Your instructions
Copy, exactly and without additions, every line in the records below from the one holding "Sys2Proof.Machine.execShowPattern link tag unit block s" through the one holding "Sys2Proof.Machine.execLightAuto link tag unit block s", both ends included.

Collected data
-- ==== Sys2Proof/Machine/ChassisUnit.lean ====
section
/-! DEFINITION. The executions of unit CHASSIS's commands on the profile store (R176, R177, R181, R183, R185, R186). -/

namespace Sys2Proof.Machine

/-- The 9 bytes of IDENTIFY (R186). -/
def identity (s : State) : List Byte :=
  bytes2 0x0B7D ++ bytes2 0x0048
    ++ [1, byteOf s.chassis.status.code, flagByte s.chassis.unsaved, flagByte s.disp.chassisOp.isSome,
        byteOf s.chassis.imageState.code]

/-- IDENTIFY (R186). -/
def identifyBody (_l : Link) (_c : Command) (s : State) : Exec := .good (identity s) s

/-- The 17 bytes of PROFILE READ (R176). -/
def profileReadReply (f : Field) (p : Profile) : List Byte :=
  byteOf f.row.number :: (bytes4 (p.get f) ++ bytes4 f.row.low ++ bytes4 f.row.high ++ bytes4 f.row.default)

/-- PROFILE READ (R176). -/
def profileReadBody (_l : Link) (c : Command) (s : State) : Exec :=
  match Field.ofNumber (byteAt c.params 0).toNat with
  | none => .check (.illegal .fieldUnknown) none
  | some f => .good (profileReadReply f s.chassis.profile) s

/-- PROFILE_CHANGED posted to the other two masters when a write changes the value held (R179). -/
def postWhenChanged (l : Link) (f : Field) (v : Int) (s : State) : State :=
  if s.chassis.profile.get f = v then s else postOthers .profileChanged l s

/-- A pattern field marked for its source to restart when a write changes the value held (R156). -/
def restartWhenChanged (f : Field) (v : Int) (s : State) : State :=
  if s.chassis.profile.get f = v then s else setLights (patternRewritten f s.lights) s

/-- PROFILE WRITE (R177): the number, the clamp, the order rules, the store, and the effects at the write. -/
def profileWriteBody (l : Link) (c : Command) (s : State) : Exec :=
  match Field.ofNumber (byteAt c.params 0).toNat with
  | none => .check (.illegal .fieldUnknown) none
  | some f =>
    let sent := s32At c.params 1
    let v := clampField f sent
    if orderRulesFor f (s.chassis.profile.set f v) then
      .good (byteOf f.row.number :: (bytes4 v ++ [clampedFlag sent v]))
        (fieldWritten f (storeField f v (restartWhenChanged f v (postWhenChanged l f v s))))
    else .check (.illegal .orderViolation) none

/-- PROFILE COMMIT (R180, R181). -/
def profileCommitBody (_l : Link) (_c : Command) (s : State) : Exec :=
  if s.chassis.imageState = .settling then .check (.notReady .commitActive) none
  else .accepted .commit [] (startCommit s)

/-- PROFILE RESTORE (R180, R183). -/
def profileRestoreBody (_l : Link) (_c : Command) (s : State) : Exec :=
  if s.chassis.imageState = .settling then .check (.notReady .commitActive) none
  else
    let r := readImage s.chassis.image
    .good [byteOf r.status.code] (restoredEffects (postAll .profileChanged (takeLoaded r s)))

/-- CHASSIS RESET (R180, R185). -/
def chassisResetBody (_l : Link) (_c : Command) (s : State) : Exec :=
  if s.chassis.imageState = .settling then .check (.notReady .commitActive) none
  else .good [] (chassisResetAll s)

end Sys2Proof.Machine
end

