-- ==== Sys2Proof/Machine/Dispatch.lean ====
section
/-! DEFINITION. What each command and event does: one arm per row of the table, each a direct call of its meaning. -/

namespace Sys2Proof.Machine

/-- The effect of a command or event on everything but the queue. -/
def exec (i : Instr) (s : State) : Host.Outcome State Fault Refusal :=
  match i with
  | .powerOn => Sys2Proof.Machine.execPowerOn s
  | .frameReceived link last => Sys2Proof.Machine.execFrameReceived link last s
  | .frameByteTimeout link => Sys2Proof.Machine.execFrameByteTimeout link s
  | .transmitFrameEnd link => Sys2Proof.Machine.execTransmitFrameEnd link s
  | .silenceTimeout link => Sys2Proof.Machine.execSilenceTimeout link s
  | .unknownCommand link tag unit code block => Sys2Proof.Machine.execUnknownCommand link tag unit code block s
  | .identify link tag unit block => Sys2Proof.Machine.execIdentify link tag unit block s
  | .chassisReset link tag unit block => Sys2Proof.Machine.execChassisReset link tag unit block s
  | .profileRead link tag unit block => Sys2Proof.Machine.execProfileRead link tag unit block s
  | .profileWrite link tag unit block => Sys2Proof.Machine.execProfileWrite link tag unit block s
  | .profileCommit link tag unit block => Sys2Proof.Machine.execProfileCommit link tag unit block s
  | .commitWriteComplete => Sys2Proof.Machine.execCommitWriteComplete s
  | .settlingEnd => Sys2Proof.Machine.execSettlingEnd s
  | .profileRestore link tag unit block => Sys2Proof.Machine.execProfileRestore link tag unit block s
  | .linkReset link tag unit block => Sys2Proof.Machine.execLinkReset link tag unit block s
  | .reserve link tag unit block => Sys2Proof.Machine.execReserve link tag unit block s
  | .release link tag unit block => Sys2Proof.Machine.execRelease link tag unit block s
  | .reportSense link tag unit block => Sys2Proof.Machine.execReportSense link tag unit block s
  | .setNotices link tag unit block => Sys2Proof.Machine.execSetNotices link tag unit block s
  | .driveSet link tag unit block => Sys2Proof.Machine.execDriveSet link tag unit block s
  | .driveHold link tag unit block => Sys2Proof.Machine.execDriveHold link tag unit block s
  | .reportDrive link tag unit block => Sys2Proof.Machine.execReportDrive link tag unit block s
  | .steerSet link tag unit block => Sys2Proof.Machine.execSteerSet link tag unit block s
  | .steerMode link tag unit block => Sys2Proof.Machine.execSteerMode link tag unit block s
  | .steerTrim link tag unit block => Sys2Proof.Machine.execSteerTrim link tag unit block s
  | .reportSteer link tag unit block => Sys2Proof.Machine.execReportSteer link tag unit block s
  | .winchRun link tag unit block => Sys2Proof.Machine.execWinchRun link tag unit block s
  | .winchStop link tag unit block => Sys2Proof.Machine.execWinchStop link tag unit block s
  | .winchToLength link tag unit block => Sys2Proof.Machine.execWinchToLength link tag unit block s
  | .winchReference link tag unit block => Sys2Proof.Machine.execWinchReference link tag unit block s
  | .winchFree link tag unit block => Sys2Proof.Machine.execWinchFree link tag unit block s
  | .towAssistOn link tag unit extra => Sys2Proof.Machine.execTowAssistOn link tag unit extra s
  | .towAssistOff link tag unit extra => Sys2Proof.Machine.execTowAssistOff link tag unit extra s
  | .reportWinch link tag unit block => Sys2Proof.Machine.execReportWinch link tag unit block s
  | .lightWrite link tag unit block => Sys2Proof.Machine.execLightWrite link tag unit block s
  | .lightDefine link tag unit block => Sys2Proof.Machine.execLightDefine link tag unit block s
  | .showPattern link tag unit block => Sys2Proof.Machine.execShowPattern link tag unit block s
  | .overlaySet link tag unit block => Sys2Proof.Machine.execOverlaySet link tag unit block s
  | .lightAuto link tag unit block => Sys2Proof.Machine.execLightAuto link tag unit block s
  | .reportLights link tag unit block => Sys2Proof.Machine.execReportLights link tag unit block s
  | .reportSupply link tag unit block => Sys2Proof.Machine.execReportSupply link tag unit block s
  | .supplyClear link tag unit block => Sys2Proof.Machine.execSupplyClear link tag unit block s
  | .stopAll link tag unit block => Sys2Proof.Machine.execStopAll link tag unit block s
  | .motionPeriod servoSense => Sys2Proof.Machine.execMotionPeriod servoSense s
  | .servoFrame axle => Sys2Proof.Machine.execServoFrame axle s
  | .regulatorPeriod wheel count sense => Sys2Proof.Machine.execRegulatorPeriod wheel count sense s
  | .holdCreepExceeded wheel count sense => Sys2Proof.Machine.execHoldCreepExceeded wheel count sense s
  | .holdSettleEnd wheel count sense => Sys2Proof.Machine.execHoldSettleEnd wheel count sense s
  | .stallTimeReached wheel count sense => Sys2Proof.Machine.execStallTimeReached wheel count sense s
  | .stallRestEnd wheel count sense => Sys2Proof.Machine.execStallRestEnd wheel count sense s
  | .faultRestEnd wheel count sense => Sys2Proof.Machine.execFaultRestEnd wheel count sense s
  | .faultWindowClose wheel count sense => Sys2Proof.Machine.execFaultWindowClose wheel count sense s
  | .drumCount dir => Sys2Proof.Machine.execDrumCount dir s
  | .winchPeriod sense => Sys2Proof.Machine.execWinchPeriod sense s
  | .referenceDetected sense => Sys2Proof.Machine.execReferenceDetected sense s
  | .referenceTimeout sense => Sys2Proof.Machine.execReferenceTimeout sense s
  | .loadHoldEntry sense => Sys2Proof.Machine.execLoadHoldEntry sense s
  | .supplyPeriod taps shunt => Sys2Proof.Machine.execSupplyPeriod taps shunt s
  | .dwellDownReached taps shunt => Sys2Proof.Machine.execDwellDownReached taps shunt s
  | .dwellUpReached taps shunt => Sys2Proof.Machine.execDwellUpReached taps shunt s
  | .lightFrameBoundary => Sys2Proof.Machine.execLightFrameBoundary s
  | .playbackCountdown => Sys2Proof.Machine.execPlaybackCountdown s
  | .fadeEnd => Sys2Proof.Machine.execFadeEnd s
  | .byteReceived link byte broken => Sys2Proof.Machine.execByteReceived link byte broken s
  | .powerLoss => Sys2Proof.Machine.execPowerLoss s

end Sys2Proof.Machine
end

The completed task
  | .showPattern link tag unit block => Sys2Proof.Machine.execShowPattern link tag unit block s
  | .overlaySet link tag unit block => Sys2Proof.Machine.execOverlaySet link tag unit block s
  | .lightAuto link tag unit block => Sys2Proof.Machine.execLightAuto link tag unit block s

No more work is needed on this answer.